Na segunda (8), via Platformer, a popular newsletter de Casey Newton, os fundadores do Substack disseram ter banido cinco newsletters nazistas apontadas por Casey e que estão desenvolvendo ferramentas de denúncia para que os leitores sinalizem outras publicações infratoras.
Resposta tardia e fraca, nem o próprio Casey, que havia dado um ultimato ao Substack prometendo migrar para outro canto se a política “nazi-friendly” não fosse revista, se convenceu.
Atualização (12/1, às 6h50): Casey anunciou que a Platformer deixará o Substack em poucos dias.
Há quem argumente que “eram só cinco newsletters”. O problema é que… bem, o Substack continua sendo um lugar receptivo a nazistas (literalmente nazistas), e isso não pega bem com quem não é nazista porque, para nós, “incitação à violência física” — a diretriz que enseja banimentos no Substack — é inerente à ideologia nazista.
Essa conexão não existe para os fundadores do Substack. O que causa estranheza. É meio zoado você dizer abertamente que não se incomoda com nazistas no seu quintal, promovendo e lucrando em cima do seu serviço (e você mesmo lucrando em cima deles), ainda que seja o caso.
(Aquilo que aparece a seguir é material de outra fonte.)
-- ==== Sys2Proof/Syntax.lean ====
section
/-! DEFINITION. The commands of the block: one constructor of `Sys2Proof.Instr` per row of the table of operations and
events. A row is a software command (a write of a command register, a ring command, a management-port frame) or an
event the outside world or an engine of the device delivers. An operand named `t` is the DT instant (in ns) at which the
event takes place, an operand holding sampled or returned data is what the outside delivers with it; everything else a row
needs is held in the state. -/

namespace Sys2Proof

/-- A head port H0–H7 (Table 0-4). -/
abbrev Head := Fin 8
/-- A region RG0–RG3 (Table 0-4). -/
abbrev Region := Fin 4
/-- A block B0–B15 (Table 0-4). -/
abbrev Block := Fin 16
/-- An engine cell E0–E6 of a block (Table 0-4). -/
abbrev Cell := Fin 7
/-- A DRAM channel DC0–DC15 (Table 0-4). -/
abbrev Channel := Fin 16
/-- A DMA channel (R349). -/
abbrev DmaCh := Fin 64
/-- A fault source number (R369). -/
abbrev Source := Fin 64
/-- A transaction handle: handle n (1–16, R300) is written as n - 1. -/
abbrev Handle := Fin 16
/-- A supply rail of Table 16-5 (R415). -/
abbrev Rail := Fin 14

/-- A Spine link (R18, R19): one of a region's two uplinks, or the crossbar link of a chip unit, named by the fault
source of that unit (R19, R369). -/
inductive Link where
  | uplink (r : Region) (i : Fin 2)
  | chip (src : Source)
  deriving DecidableEq, Repr

/-- The two ports through which registers are reached (R446, R455). -/
inductive Port where
  | pcie
  | msp
  deriving DecidableEq, Repr

/-- What a mirror synchronisation or a leaf swap copies (R157, R226). -/
inductive CopyKind where
  | leafA | leafB | resA | resB | radA | radB
  deriving DecidableEq, Repr

/-- A timing input that R117 and R121 watch: the frame and line valid inputs of a head, a GP pin selected by a head, a
TRIG pin. -/
inductive TimingInput where
  | hfv (h : Head)
  | hlv (h : Head)
  | gp (h : Head)
  | trig (n : Fin 4)
  deriving DecidableEq, Repr

/-- What a SECDED (72,64) check of one word finds (R16). -/
inductive WordCheck where
  | ok | single | uncorrectable
  deriving DecidableEq, Repr

/-- What a pipe's reads find while it takes a quire (R256, R280): nothing, a corrected error of its line buffers or tables, an
uncorrectable one with the lines it affects, or an uncorrectable through-memory read from a DRAM channel with the frame's pixels
it affects (row × WIDTH + column) and whether the repeat fails too. -/
inductive PipeError where
  | none
  | corrected
  | lines (l : List Nat)
  | read (ch : Channel) (pixels : List Nat) (repeatFails : Bool)
  deriving DecidableEq, Repr

/-- A run of a quire that ends: the engine and, when the quire is shadowed and both its runs are done, whether the two results
agree (R238). -/
structure CellRun where
  cell : Cell
  agree : Bool
  deriving DecidableEq, Repr

/-- The table reads that fail (R154): of the residual copy or of the leaf copy, and the quire's pixels they concern. -/
structure TableRead where
  residual : Bool
  pixels : List Nat
  deriving DecidableEq, Repr

/-- An edge of a TRIGn pin (R122): the level it leads to and its instant. -/
structure PinEdge where
  level : Bool
  instant : Nat
  deriving DecidableEq, Repr

/-- A read of a radiometric set that fails (R224): its DRAM channel and whether it is a reprocess job's frame that reads. -/
structure SetRead where
  ch : Channel
  job : Bool
  deriving DecidableEq, Repr

/-- A pipe's take of its next quire (R253): what its reads find and the instant. -/
structure PipeTake where
  error : PipeError
  instant : Nat
  deriving DecidableEq, Repr

/-- A request of the DMA engine that can fail (R362): an outstanding read of a channel, a channel's descriptor fetch, the
read a BAR descriptor waits for, a request made for a ring. -/
inductive DmaReq where
  | read (id : Nat)
  | fetch (c : DmaCh)
  | bar (c : DmaCh)
  | ring (id : Nat)
  deriving DecidableEq, Repr

/-- The three fault classes (Table 0-5): corrected, uncorrected but contained, fatal. -/
inductive FaultClass where
  | ce | uc | fa
  deriving DecidableEq, Repr

/-- A report a unit sends to the fault collector (R369, R370): source, class and DETAIL word (R390). -/
structure Report where
  source : Source
  cls : FaultClass
  detail : BitVec 32
  deriving DecidableEq, Repr

/-- An activity of the Churn (R384): M1 to M10; M9 is persist or wear relocation. -/
inductive Activity where
  | m1 | m2 | m3 | m4 | m5 | m6 | m7 | m8 | m9p | m9r | m10
  deriving DecidableEq, Repr

/-- What causes RESET (R403, R453): the power-on reset, the RESET pin, a rail below its reset threshold. -/
inductive ResetCause where
  | por | pin | rail
  deriving DecidableEq, Repr

/-- What the supply monitor sees of a rail (R415): its voltage in µV, and for how many ns it has been where it is. -/
structure RailLevel where
  uv : Nat
  ns : Nat
  deriving DecidableEq, Repr

/-- A reading of a rail by the supply monitor (R415). -/
structure RailReading where
  rail : Rail
  uv : Nat
  ns : Nat
  deriving DecidableEq, Repr

/-- What starts the power-fail sequence (R417): the POWERFAIL_N pin, or a rail as the supply monitor reads it. -/
inductive PowerfailCause where
  | pin
  | rail (r : RailReading)
  deriving DecidableEq, Repr
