-- ==== Sys2Proof/Decode.lean ====
section
/-! DEFINITION. The command a word spells by the table's bits. The block takes commands, not encoded instructions: no row of
the table gives bits, so no word spells a command. -/

namespace Sys2Proof

/-- The command whose row gives `nbits` bits and whose bits are `w`: none, as no row gives bits. -/
def decodeTableWord (_nbits _w : Nat) : Option Instr := none

end Sys2Proof
end

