-- ==== Sys2Proof/Machine/RegMap.lean ====
section
/-! DEFINITION. The register map of stepping C: the byte address of every register of every register
table of the spec (rules R3, R13, R446, R453 and the address table each chapter gives), as a function of
its head, region, block, unit or table index, and each register's access masks and reset value
(Table 0-3 and the Reset columns). A register has ONE canonical address; where the spec gives one
register several addresses (the bank registers of R106 seen through either head's window, the chip
registers of R187 and R250 seen through every instance's window) `Sys2Proof.Machine.canonAddr` maps every alias to it. -/

namespace Sys2Proof.Machine
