-- ==== Sys2Proof/Machine/Fields.lean ====
section
/-! DEFINITION. The named fields of every register of the register tables: `F.REG_FIELD` is field FIELD of register
REG, as a register address, a low bit and a width. A table's bit range is written here once; every meaning goes through
these names. -/

namespace Sys2Proof.Machine

/-- One field of one register: the register's address, the field's low bit and its width. -/
structure Fld where
  addr : Nat
  lo : Nat
  w : Nat
  deriving DecidableEq, Repr
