/-- The two's complement value of an n-bit number (R9). -/
def signed (n v : Nat) : Int := if 2 * (v % 2 ^ n) < 2 ^ n then (v % 2 ^ n : Nat) else ((v % 2 ^ n : Nat) : Int) - 2 ^ n

/-- The n-bit two's complement pattern of an integer. -/
def unsigned (n : Nat) (v : Int) : Nat := (v % (2 ^ n : Nat)).toNat

/-- `sat(x, bits)` of R12. -/
def satInt (x : Int) (bits : Nat) : Int := max (-(2 ^ (bits - 1) : Nat)) (min x ((2 ^ (bits - 1) : Nat) - 1))

/-- `round(p / q)` of R12 for q > 0: to the nearest integer, halves away from zero. -/
def roundDiv (p : Int) (q : Nat) : Int :=
  if 0 ≤ p then (2 * p + q) / (2 * q) else -((2 * (-p) + q) / (2 * q))

/-- `round(p / q)` for unsigned operands, 0 when q is 0. -/
def roundDivN (p q : Nat) : Nat := (2 * p + q) / (2 * q)

/-- ⌈p / q⌉. -/
def ceilDiv (p q : Nat) : Nat := (p + q - 1) / q

/-! ### Memories -/

/-- DRAM channel of an address (R152). -/
def chanOf (a : Nat) : Nat := a / 4096 % 16

/-- The channel of an address is lost: reads of it fail and writes to it are discarded (R383). -/
def State.lostAt (s : State) (a : Nat) : Bool := s.lostChan.contains (chanOf a)

/-- A byte of device DRAM as a read gives it: 0 on a lost channel (R383). -/
def State.dramByte (s : State) (a : Nat) : Byte := if s.lostAt a then 0 else alGet dramReset s.dram a
/-- A byte of NVM. -/
def State.nvmByte (s : State) (a : Nat) : Byte := alGet nvmReset s.nvm a
/-- A byte of host memory as the device last wrote it. -/
def State.hostByte (s : State) (a : Nat) : Byte := alGet dramReset s.host a

/-- Store bytes from address `a` upward in a canonical byte list. -/
def storeBytes (dflt : Nat → Byte) : List (Nat × Byte) → Nat → List Byte → List (Nat × Byte)
  | m, _, [] => m
  | m, a, b :: bs => storeBytes dflt (alSet dflt m a b) (a + 1) bs

/-- Read `n` bytes from address `a` upward. -/
def loadBytes (dflt : Nat → Byte) (m : List (Nat × Byte)) (a : Nat) : Nat → List Byte
  | 0 => []
  | n + 1 => alGet dflt m a :: loadBytes dflt m (a + 1) n

/-- Write bytes into host memory (delivery slots, completion and event records, write-backs). -/
def State.hostWrite (s : State) (a : Nat) (bs : List Byte) : State := { s with host := storeBytes dramReset s.host a bs }

/-- Write NVM bytes. -/
def State.nvmWrite (s : State) (a : Nat) (bs : List Byte) : State := { s with nvm := storeBytes nvmReset s.nvm a bs }

/-- Read NVM bytes. -/
def State.nvmRead (s : State) (a n : Nat) : List Byte := loadBytes nvmReset s.nvm a n

/-- Write device DRAM without mirroring. -/
def State.dramWriteRaw (s : State) (a : Nat) (bs : List Byte) : State := { s with dram := storeBytes dramReset s.dram a bs }

/-- Read device DRAM; bytes on a lost channel read as 0 (R383). -/
def State.dramRead (s : State) (a n : Nat) : List Byte :=
  if s.lostChan.isEmpty then loadBytes dramReset s.dram a n else (List.range n).map fun k => s.dramByte (a + k)

/-- A byte of a range lies on a lost channel. -/
def State.rangeLost (s : State) (a n : Nat) : Bool :=
  !s.lostChan.isEmpty && (List.range (min 16 ((a + n + 4095) / 4096 - a / 4096))).any fun k => s.lostAt (a + 4096 * k)

/-- The little-endian number of a byte list (R9). -/
def leNat : List Byte → Nat
  | [] => 0
  | b :: bs => b.toNat + 256 * leNat bs

/-- The n low bytes of a number, little-endian (R9). -/
def leBytes : Nat → Nat → List Byte
  | 0, _ => []
  | n + 1, v => BitVec.ofNat 8 v :: leBytes n (v / 256)

/-- `n` bytes of a list from offset `o`, as a little-endian number. -/
def leAt (bs : List Byte) (o n : Nat) : Nat := leNat ((bs.drop o).take n)

/-- A byte list with `n` bytes from offset `o` replaced. -/
def patch (bs : List Byte) (o : Nat) (v : List Byte) : List Byte := bs.take o ++ v ++ bs.drop (o + v.length)

/-- The number of a little-endian list of bits (bit 0 first). -/
def bitsNat : List Bool → Nat
  | [] => 0
  | b :: bs => b.toNat + 2 * bitsNat bs

/-- The n low bits of a number, bit 0 first. -/
def natBits : Nat → Nat → List Bool
  | 0, _ => []
  | n + 1, v => v.testBit 0 :: natBits n (v / 2)

/-! ### Checks -/

/-- One bit step of a reflected CRC. -/
def crcStepR (poly c : Nat) : Nat := if c % 2 = 1 then (c / 2) ^^^ poly else c / 2

/-- Eight steps. -/
def crcByteR (poly c b : Nat) : Nat := Nat.repeat (crcStepR poly) 8 (c ^^^ b)

/-- CRC-32 of R44: IEEE 802.3, initial value all ones, reflected, inverted. -/
def crc32 (bs : List Byte) : Nat :=
  bs.foldl (fun c b => crcByteR 0xEDB88320 c b.toNat) 0xFFFFFFFF ^^^ 0xFFFFFFFF

/-- CRC-32C (R429): the Castagnoli polynomial, initial value all ones, reflected, inverted. -/
def crc32c (bs : List Byte) : Nat :=
  bs.foldl (fun c b => crcByteR 0x82F63B78 c b.toNat) 0xFFFFFFFF ^^^ 0xFFFFFFFF

/-- One bit step of an unreflected CRC of width `w`. -/
def crcStep (w poly c : Nat) : Nat := if c.testBit (w - 1) then ((2 * c) % 2 ^ w) ^^^ poly else (2 * c) % 2 ^ w

/-- An unreflected CRC of width `w` over bytes, most significant bit first. -/
def crcMsb (w poly init : Nat) (bs : List Byte) : Nat :=
  bs.foldl (fun c b => Nat.repeat (crcStep w poly) 8 (c ^^^ (b.toNat * 2 ^ (w - 8)))) init

/-- CRC-16 of ring packets (R123): 0x1021, initial value 0xFFFF. -/
def crc16 (bs : List Byte) : Nat := crcMsb 16 0x1021 0xFFFF bs

/-! ### Lists -/

/-- Replace entry `i` of a list. -/
def listSet {α : Type} (l : List α) (i : Nat) (v : α) : List α := l.set i v

/-- Apply `f` to the entries that satisfy `p`. -/
def mapIf {α : Type} (p : α → Bool) (f : α → α) (l : List α) : List α := l.map fun x => if p x then f x else x

/-- Fold a state over the numbers below `n` that satisfy `p`. -/
def State.forEach (s : State) (n : Nat) (p : Nat → Bool) (f : Nat → State → State) : State :=
  (List.range n).foldl (fun s i => if p i then f i s else s) s

/-! ### Units -/

/-- Entry `i` of a table, or the empty entry beyond its end. -/
def tabGet {α : Type} {n : Nat} (v : Vector α n) (d : α) (i : Nat) : α := if h : i < n then v[i] else d
/-- Replace entry `i` of a table; nothing beyond its end. -/
def tabSet {α : Type} {n : Nat} (v : Vector α n) (i : Nat) (x : α) : Vector α n := if h : i < n then v.set i x else v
Nem Elon Musk, ele próprio cada vez mais embriagado de ideias erradas, ousou cruzar essa linha. (Ainda. Dia desses o assunto na pocilga dele era imigrantes ilegais tendo filhos nos EUA, o que talvez esteja a um passo de, sei lá, controle de natalidade para pobres? Eugenia?)
Quando abordei o assunto pela primeira vez neste Manual, disse que:
Para quem está estabelecido e tem muitos inscritos, é um caminho válido. Para o resto de nós, é complicado.
Essa frase gerou alguns ruídos. Por “estabelecido”, referi-me a donos(as) de newsletters com muitos inscritos e uma base de assinantes estável e grande o suficiente para se viver disso. Para eles é, de fato, mais fácil sair: há dinheiro e estrutura para uma migração complexa.
Já vemos essa previsão se materializar.
Molly White, do hilário Web 3 Is Going Great, pulou fora: migrou sua newsletter, a Citation Needed, para um servidor próprio usando o Ghost.
A Garbage Day, de Ryan Broderick, também vai zarpar do Substack.
A gratuidade do Substack dificulta a saída de quem tem uma newsletter apenas por hobby ou não faz grana o bastante para bancar alternativas (todas pagas), ou seja, é difícil para “o resto de nós”. Não julgo quem permanece lá.
No dia em que Hamish McKenzie, um dos fundadores do Substack, publicou aquela nota patética sobre como lidam com nazistas usando seu serviço, fiquei meio puto e cancelei todas as newsletters em que estava inscrito no Substack, umas 20 ou 30.
Em vez de receber os textos delas por e-mail, peguei os endereços dos feeds RSS e cadastrei todas no meu agregador (Miniflux dos assinantes do Manual).
Foi o ponto de equilíbrio que encontrei para ler pessoas interessantes e queridas e, ao mesmo tempo, dar distanciar-me do Substack. Pelo feed RSS, as pessoas perdem um inscrito, mas o mais importante é que o Substack perde um “usuário” e outras métricas que serão úteis na próxima vez que tiverem que mendigar dinheiro de investidores para manter aberto o bar de nazis que construíram.